-- ==== Sys2Proof/Laws/PerInstr.lean ====
section
/-! SUPPORT. Laws about each instruction as syntax: its code word stands in its row of opcode_table.json. -/

namespace Sys2Proof.Laws

-- One thread: many kernel evaluations waiting on each other would each hold a stack.
set_option Elab.async false

/-- The match and mask of an instruction's row, copied from opcode_table.json. -/
def rowMatchMask : Instr → Nat × Nat
  | .encode => (0x0, 0x1)
  | .decode => (0x1, 0x1)
  | .gb _ _ _ => (0x0000, 0x8000)
  | .dsEM5 _ _ => (0x8000, 0xF800)
  | .dsEM4 _ _ => (0x8800, 0xF800)
  | .dsEM3 _ _ => (0x9000, 0xF800)
  | .dsEM2 _ _ => (0x9800, 0xF800)
  | .dsEM1 _ _ => (0xA000, 0xF800)
  | .dsEP0 _ _ => (0xA800, 0xF800)
  | .dsEP1 _ _ => (0xB000, 0xF800)
  | .dsEP2 _ _ => (0xB800, 0xF800)
  | .dsEP3 _ _ => (0xC000, 0xF800)
  | .dsEP4 _ _ => (0xC800, 0xF800)
  | .dsEP5 _ _ => (0xD000, 0xF800)
  | .dsEP6 _ _ => (0xE000, 0xF800)
  | .dsEP7 _ _ => (0xE800, 0xF800)
  | .dsEP8 _ _ => (0xF000, 0xF800)
  | .sur _ => (0xD800, 0xF800)
  | .ni _ _ _ => (0xF800, 0xFF00)
  | .rsvF900 _ => (0xF900, 0xFF00)
  | .rsvFA00 _ => (0xFA00, 0xFE00)
  | .rsvFC00 _ => (0xFC00, 0xFE00)
  | .rsvFE00 _ => (0xFE00, 0xFF00)
  | .rsvFF00 _ => (0xFF00, 0xFF80)
  | .rsvFF80 _ => (0xFF80, 0xFFC0)
  | .rsvFFC0 _ => (0xFFC0, 0xFFE0)
  | .rsvFFE0 _ => (0xFFE0, 0xFFF0)
  | .rsvFFF5 => (0xFFF5, 0xFFFF)
  | .rsvFFF6 _ => (0xFFF6, 0xFFFE)
  | .rsvFFF8 _ => (0xFFF8, 0xFFF8)
  | .spPzero => (0xFFF0, 0xFFFF)
  | .spNzero => (0xFFF1, 0xFFFF)
  | .spPinf => (0xFFF2, 0xFFFF)
  | .spNinf => (0xFFF3, 0xFFFF)
  | .spNan => (0xFFF4, 0xFFFF)
  | .chunk _ => (0x0000, 0x8000)
  | .chunkIllegal _ => (0x8000, 0x8000)

/-- The bits of a code word as one number. -/
def codeBits : CodeWord → Nat
  | .cmd v => v.toNat
  | .lead w => w.toNat
  | .cont w => w.toNat

/-- A well-formed instruction's code word matches its row of the table under the row's mask. -/
def RowMatch.Statement (i : Instr) : Prop :=
  i.wf = true → codeBits (encode i) &&& (rowMatchMask i).2 = (rowMatchMask i).1

/-- A word in a row of 2^n words, aligned to 2^n, has the row's match under the row's mask. -/
theorem and_mask_of_range (n base x : Nat) (hb : base % 2 ^ n = 0) (hlo : base ≤ x) (hhi : x < base + 2 ^ n)
    (hn : n ≤ 16) (hx : x < 2 ^ 16) : x &&& (2 ^ 16 - 2 ^ n) = base := by
  have hdiv : x / 2 ^ n = base / 2 ^ n := by
    have h2 : 0 < 2 ^ n := Nat.two_pow_pos n
    obtain ⟨q, rfl⟩ := Nat.dvd_of_mod_eq_zero hb
    rw [Nat.mul_div_cancel_left _ h2, Nat.div_eq_of_lt_le]
    · rw [Nat.mul_comm]; exact hlo
    · rw [Nat.add_mul, Nat.one_mul, Nat.mul_comm q]; omega
  have hmask : 2 ^ 16 - 2 ^ n = (2 ^ (16 - n) - 1) <<< n := by
    rw [Nat.shiftLeft_eq, Nat.sub_mul, Nat.one_mul, ← Nat.pow_add, Nat.sub_add_cancel hn]
  have hbase : base = (base / 2 ^ n) <<< n := by
    rw [Nat.shiftLeft_eq]; exact (Nat.div_mul_cancel (Nat.dvd_of_mod_eq_zero hb)).symm
  rw [hmask]
  apply Nat.eq_of_testBit_eq
  intro i
  rw [Nat.testBit_and, Nat.testBit_shiftLeft, Nat.testBit_two_pow_sub_one]
  conv_rhs => rw [hbase, ← hdiv, Nat.testBit_shiftLeft, Nat.testBit_div_two_pow]
  by_cases hi : n ≤ i
  · by_cases h16 : i - n < 16 - n
    · simp [hi, h16]
    · have : x.testBit i = false := Nat.testBit_lt_two_pow (Nat.lt_of_lt_of_le hx (Nat.pow_le_pow_right (by decide) (by omega)))
      simp [hi, this]
  · simp [hi]

theorem RowMatch.encode : RowMatch.Statement (.encode) := by intro _; decide

theorem RowMatch.decode : RowMatch.Statement (.decode) := by intro _; decide

theorem RowMatch.gb (L : BitVec 2) (sg : BitVec 1) (X : BitVec 12) : RowMatch.Statement (.gb L sg X) := by
  intro _
  have h0 := L.isLt; have h1 := sg.isLt; have h2 := X.isLt
  exact and_mask_of_range 15 0x0000 _ (by decide) (by simp [codeBits, Sys2Proof.encode, gbWord, catBits])
    (by simp [codeBits, Sys2Proof.encode, gbWord, catBits]; omega) (by decide) (BitVec.isLt _)

theorem RowMatch.dsEM5 (sg : BitVec 1) (M : BitVec 10) : RowMatch.Statement (.dsEM5 sg M) := by
  intro _
  have h1 := sg.isLt; have h2 := M.isLt
  exact and_mask_of_range 11 0x8000 _ (by decide) (by simp [codeBits, Sys2Proof.encode, dsWord, catBits]; omega)
    (by simp [codeBits, Sys2Proof.encode, dsWord, catBits]; omega) (by decide) (BitVec.isLt _)

theorem RowMatch.dsEM4 (sg : BitVec 1) (M : BitVec 10) : RowMatch.Statement (.dsEM4 sg M) := by
  intro _
  have h1 := sg.isLt; have h2 := M.isLt
  exact and_mask_of_range 11 0x8800 _ (by decide) (by simp [codeBits, Sys2Proof.encode, dsWord, catBits]; omega)
    (by simp [codeBits, Sys2Proof.encode, dsWord, catBits]; omega) (by decide) (BitVec.isLt _)

theorem RowMatch.dsEM3 (sg : BitVec 1) (M : BitVec 10) : RowMatch.Statement (.dsEM3 sg M) := by
  intro _
  have h1 := sg.isLt; have h2 := M.isLt
  exact and_mask_of_range 11 0x9000 _ (by decide) (by simp [codeBits, Sys2Proof.encode, dsWord, catBits]; omega)
    (by simp [codeBits, Sys2Proof.encode, dsWord, catBits]; omega) (by decide) (BitVec.isLt _)

theorem RowMatch.dsEM2 (sg : BitVec 1) (M : BitVec 10) : RowMatch.Statement (.dsEM2 sg M) := by
  intro _
  have h1 := sg.isLt; have h2 := M.isLt
  exact and_mask_of_range 11 0x9800 _ (by decide) (by simp [codeBits, Sys2Proof.encode, dsWord, catBits]; omega)
    (by simp [codeBits, Sys2Proof.encode, dsWord, catBits]; omega) (by decide) (BitVec.isLt _)

theorem RowMatch.dsEM1 (sg : BitVec 1) (M : BitVec 10) : RowMatch.Statement (.dsEM1 sg M) := by
  intro _
  have h1 := sg.isLt; have h2 := M.isLt
  exact and_mask_of_range 11 0xA000 _ (by decide) (by simp [codeBits, Sys2Proof.encode, dsWord, catBits]; omega)
    (by simp [codeBits, Sys2Proof.encode, dsWord, catBits]; omega) (by decide) (BitVec.isLt _)

theorem RowMatch.dsEP0 (sg : BitVec 1) (M : BitVec 10) : RowMatch.Statement (.dsEP0 sg M) := by
  intro _
  have h1 := sg.isLt; have h2 := M.isLt
  exact and_mask_of_range 11 0xA800 _ (by decide) (by simp [codeBits, Sys2Proof.encode, dsWord, catBits]; omega)
    (by simp [codeBits, Sys2Proof.encode, dsWord, catBits]; omega) (by decide) (BitVec.isLt _)

theorem RowMatch.dsEP1 (sg : BitVec 1) (M : BitVec 10) : RowMatch.Statement (.dsEP1 sg M) := by
  intro _
  have h1 := sg.isLt; have h2 := M.isLt
  exact and_mask_of_range 11 0xB000 _ (by decide) (by simp [codeBits, Sys2Proof.encode, dsWord, catBits]; omega)
    (by simp [codeBits, Sys2Proof.encode, dsWord, catBits]; omega) (by decide) (BitVec.isLt _)

theorem RowMatch.dsEP2 (sg : BitVec 1) (M : BitVec 10) : RowMatch.Statement (.dsEP2 sg M) := by
  intro _
  have h1 := sg.isLt; have h2 := M.isLt
  exact and_mask_of_range 11 0xB800 _ (by decide) (by simp [codeBits, Sys2Proof.encode, dsWord, catBits]; omega)
    (by simp [codeBits, Sys2Proof.encode, dsWord, catBits]; omega) (by decide) (BitVec.isLt _)

theorem RowMatch.dsEP3 (sg : BitVec 1) (M : BitVec 10) : RowMatch.Statement (.dsEP3 sg M) := by
  intro _
  have h1 := sg.isLt; have h2 := M.isLt
  exact and_mask_of_range 11 0xC000 _ (by decide) (by simp [codeBits, Sys2Proof.encode, dsWord, catBits]; omega)
    (by simp [codeBits, Sys2Proof.encode, dsWord, catBits]; omega) (by decide) (BitVec.isLt _)

theorem RowMatch.dsEP4 (sg : BitVec 1) (M : BitVec 10) : RowMatch.Statement (.dsEP4 sg M) := by
  intro _
  have h1 := sg.isLt; have h2 := M.isLt
  exact and_mask_of_range 11 0xC800 _ (by decide) (by simp [codeBits, Sys2Proof.encode, dsWord, catBits]; omega)
    (by simp [codeBits, Sys2Proof.encode, dsWord, catBits]; omega) (by decide) (BitVec.isLt _)

theorem RowMatch.dsEP5 (sg : BitVec 1) (M : BitVec 10) : RowMatch.Statement (.dsEP5 sg M) := by
  intro _
  have h1 := sg.isLt; have h2 := M.isLt
  exact and_mask_of_range 11 0xD000 _ (by decide) (by simp [codeBits, Sys2Proof.encode, dsWord, catBits]; omega)
    (by simp [codeBits, Sys2Proof.encode, dsWord, catBits]; omega) (by decide) (BitVec.isLt _)

theorem RowMatch.dsEP6 (sg : BitVec 1) (M : BitVec 10) : RowMatch.Statement (.dsEP6 sg M) := by
  intro _
  have h1 := sg.isLt; have h2 := M.isLt
  exact and_mask_of_range 11 0xE000 _ (by decide) (by simp [codeBits, Sys2Proof.encode, dsWord, catBits]; omega)
    (by simp [codeBits, Sys2Proof.encode, dsWord, catBits]; omega) (by decide) (BitVec.isLt _)

theorem RowMatch.dsEP7 (sg : BitVec 1) (M : BitVec 10) : RowMatch.Statement (.dsEP7 sg M) := by
  intro _
  have h1 := sg.isLt; have h2 := M.isLt
  exact and_mask_of_range 11 0xE800 _ (by decide) (by simp [codeBits, Sys2Proof.encode, dsWord, catBits]; omega)
    (by simp [codeBits, Sys2Proof.encode, dsWord, catBits]; omega) (by decide) (BitVec.isLt _)

theorem RowMatch.dsEP8 (sg : BitVec 1) (M : BitVec 10) : RowMatch.Statement (.dsEP8 sg M) := by
  intro _
  have h1 := sg.isLt; have h2 := M.isLt
  exact and_mask_of_range 11 0xF000 _ (by decide) (by simp [codeBits, Sys2Proof.encode, dsWord, catBits]; omega)
    (by simp [codeBits, Sys2Proof.encode, dsWord, catBits]; omega) (by decide) (BitVec.isLt _)

theorem RowMatch.sur (w : Word) : RowMatch.Statement (.sur w) := by
  intro h
  have h' := (Word.between_iff _ _ w).mp h
  exact and_mask_of_range 11 0xD800 _ (by decide) (by simpa [codeBits, Sys2Proof.encode] using h'.1)
    (by simp only [codeBits, Sys2Proof.encode]; omega) (by decide) w.isLt

theorem RowMatch.ni (sg : BitVec 1) (L : BitVec 2) (e5 : BitVec 5) : RowMatch.Statement (.ni sg L e5) := by
  intro _
  have h0 := sg.isLt; have h1 := L.isLt; have h2 := e5.isLt
  exact and_mask_of_range 8 0xF800 _ (by decide) (by simp [codeBits, Sys2Proof.encode, niWord, catBits]; omega)
    (by simp [codeBits, Sys2Proof.encode, niWord, catBits]; omega) (by decide) (BitVec.isLt _)

theorem RowMatch.rsvF900 (w : Word) : RowMatch.Statement (.rsvF900 w) := by
  intro h
  have h' := (Word.between_iff _ _ w).mp h
  exact and_mask_of_range 8 0xF900 _ (by decide) (by simpa [codeBits, Sys2Proof.encode] using h'.1)
    (by simp only [codeBits, Sys2Proof.encode]; omega) (by decide) w.isLt

theorem RowMatch.rsvFA00 (w : Word) : RowMatch.Statement (.rsvFA00 w) := by
  intro h
  have h' := (Word.between_iff _ _ w).mp h
  exact and_mask_of_range 9 0xFA00 _ (by decide) (by simpa [codeBits, Sys2Proof.encode] using h'.1)
    (by simp only [codeBits, Sys2Proof.encode]; omega) (by decide) w.isLt

theorem RowMatch.rsvFC00 (w : Word) : RowMatch.Statement (.rsvFC00 w) := by
  intro h
  have h' := (Word.between_iff _ _ w).mp h
  exact and_mask_of_range 9 0xFC00 _ (by decide) (by simpa [codeBits, Sys2Proof.encode] using h'.1)
    (by simp only [codeBits, Sys2Proof.encode]; omega) (by decide) w.isLt

theorem RowMatch.rsvFE00 (w : Word) : RowMatch.Statement (.rsvFE00 w) := by
  intro h
  have h' := (Word.between_iff _ _ w).mp h
  exact and_mask_of_range 8 0xFE00 _ (by decide) (by simpa [codeBits, Sys2Proof.encode] using h'.1)
    (by simp only [codeBits, Sys2Proof.encode]; omega) (by decide) w.isLt

theorem RowMatch.rsvFF00 (w : Word) : RowMatch.Statement (.rsvFF00 w) := by
  intro h
  have h' := (Word.between_iff _ _ w).mp h
  exact and_mask_of_range 7 0xFF00 _ (by decide) (by simpa [codeBits, Sys2Proof.encode] using h'.1)
    (by simp only [codeBits, Sys2Proof.encode]; omega) (by decide) w.isLt

theorem RowMatch.rsvFF80 (w : Word) : RowMatch.Statement (.rsvFF80 w) := by
  intro h
  have h' := (Word.between_iff _ _ w).mp h
  exact and_mask_of_range 6 0xFF80 _ (by decide) (by simpa [codeBits, Sys2Proof.encode] using h'.1)
    (by simp only [codeBits, Sys2Proof.encode]; omega) (by decide) w.isLt

theorem RowMatch.rsvFFC0 (w : Word) : RowMatch.Statement (.rsvFFC0 w) := by
  intro h
  have h' := (Word.between_iff _ _ w).mp h
  exact and_mask_of_range 5 0xFFC0 _ (by decide) (by simpa [codeBits, Sys2Proof.encode] using h'.1)
    (by simp only [codeBits, Sys2Proof.encode]; omega) (by decide) w.isLt

theorem RowMatch.rsvFFE0 (w : Word) : RowMatch.Statement (.rsvFFE0 w) := by
  intro h
  have h' := (Word.between_iff _ _ w).mp h
  exact and_mask_of_range 4 0xFFE0 _ (by decide) (by simpa [codeBits, Sys2Proof.encode] using h'.1)
    (by simp only [codeBits, Sys2Proof.encode]; omega) (by decide) w.isLt

theorem RowMatch.rsvFFF5 : RowMatch.Statement (.rsvFFF5) := by intro _; decide

theorem RowMatch.rsvFFF6 (w : Word) : RowMatch.Statement (.rsvFFF6 w) := by
  intro h
  have h' := (Word.between_iff _ _ w).mp h
  exact and_mask_of_range 1 0xFFF6 _ (by decide) (by simpa [codeBits, Sys2Proof.encode] using h'.1)
    (by simp only [codeBits, Sys2Proof.encode]; omega) (by decide) w.isLt

theorem RowMatch.rsvFFF8 (w : Word) : RowMatch.Statement (.rsvFFF8 w) := by
  intro h
  have h' := (Word.between_iff _ _ w).mp h
  exact and_mask_of_range 3 0xFFF8 _ (by decide) (by simpa [codeBits, Sys2Proof.encode] using h'.1)
    (by simp only [codeBits, Sys2Proof.encode]; omega) (by decide) w.isLt

theorem RowMatch.spPzero : RowMatch.Statement (.spPzero) := by intro _; decide

theorem RowMatch.spNzero : RowMatch.Statement (.spNzero) := by intro _; decide

theorem RowMatch.spPinf : RowMatch.Statement (.spPinf) := by intro _; decide

theorem RowMatch.spNinf : RowMatch.Statement (.spNinf) := by intro _; decide

theorem RowMatch.spNan : RowMatch.Statement (.spNan) := by intro _; decide

theorem RowMatch.chunk (c : BitVec 15) : RowMatch.Statement (.chunk c) := by
  intro _
  have h0 := c.isLt
  exact and_mask_of_range 15 0x0000 _ (by decide) (by simp [codeBits, Sys2Proof.encode, chunkWord, catBits])
    (by simp [codeBits, Sys2Proof.encode, chunkWord, catBits]; omega) (by decide) (BitVec.isLt _)

theorem RowMatch.chunkIllegal (w : Word) : RowMatch.Statement (.chunkIllegal w) := by
  intro h
  have h' := (Word.between_iff _ _ w).mp h
  exact and_mask_of_range 15 0x8000 _ (by decide) (by simpa [codeBits, Sys2Proof.encode] using h'.1)
    (by simp only [codeBits, Sys2Proof.encode]; omega) (by decide) w.isLt

end Sys2Proof.Laws
end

THE PROBLEM:
If a line comes after the one with "table under the row's mask. -/", leave it out; reproduce exactly every line of the material from the first up to and including that one.

ANSWER BOX:
-- ==== Sys2Proof/Laws/PerInstr.lean ====
section
/-! SUPPORT. Laws about each instruction as syntax: its code word stands in its row of opcode_table.json. -/

namespace Sys2Proof.Laws

-- One thread: many kernel evaluations waiting on each other would each hold a stack.
set_option Elab.async false

/-- The match and mask of an instruction's row, copied from opcode_table.json. -/
def rowMatchMask : Instr → Nat × Nat
  | .encode => (0x0, 0x1)
  | .decode => (0x1, 0x1)
  | .gb _ _ _ => (0x0000, 0x8000)
  | .dsEM5 _ _ => (0x8000, 0xF800)
  | .dsEM4 _ _ => (0x8800, 0xF800)
  | .dsEM3 _ _ => (0x9000, 0xF800)
  | .dsEM2 _ _ => (0x9800, 0xF800)
  | .dsEM1 _ _ => (0xA000, 0xF800)
  | .dsEP0 _ _ => (0xA800, 0xF800)
  | .dsEP1 _ _ => (0xB000, 0xF800)
  | .dsEP2 _ _ => (0xB800, 0xF800)
  | .dsEP3 _ _ => (0xC000, 0xF800)
  | .dsEP4 _ _ => (0xC800, 0xF800)
  | .dsEP5 _ _ => (0xD000, 0xF800)
  | .dsEP6 _ _ => (0xE000, 0xF800)
  | .dsEP7 _ _ => (0xE800, 0xF800)
  | .dsEP8 _ _ => (0xF000, 0xF800)
  | .sur _ => (0xD800, 0xF800)
  | .ni _ _ _ => (0xF800, 0xFF00)
  | .rsvF900 _ => (0xF900, 0xFF00)
  | .rsvFA00 _ => (0xFA00, 0xFE00)
  | .rsvFC00 _ => (0xFC00, 0xFE00)
  | .rsvFE00 _ => (0xFE00, 0xFF00)
  | .rsvFF00 _ => (0xFF00, 0xFF80)
  | .rsvFF80 _ => (0xFF80, 0xFFC0)
  | .rsvFFC0 _ => (0xFFC0, 0xFFE0)
  | .rsvFFE0 _ => (0xFFE0, 0xFFF0)
  | .rsvFFF5 => (0xFFF5, 0xFFFF)
  | .rsvFFF6 _ => (0xFFF6, 0xFFFE)
  | .rsvFFF8 _ => (0xFFF8, 0xFFF8)
  | .spPzero => (0xFFF0, 0xFFFF)
  | .spNzero => (0xFFF1, 0xFFFF)
  | .spPinf => (0xFFF2, 0xFFFF)
  | .spNinf => (0xFFF3, 0xFFFF)
  | .spNan => (0xFFF4, 0xFFFF)
  | .chunk _ => (0x0000, 0x8000)
  | .chunkIllegal _ => (0x8000, 0x8000)

/-- The bits of a code word as one number. -/
def codeBits : CodeWord → Nat
  | .cmd v => v.toNat
  | .lead w => w.toNat
  | .cont w => w.toNat

/-- A well-formed instruction's code word matches its row of the table under the row's mask. -/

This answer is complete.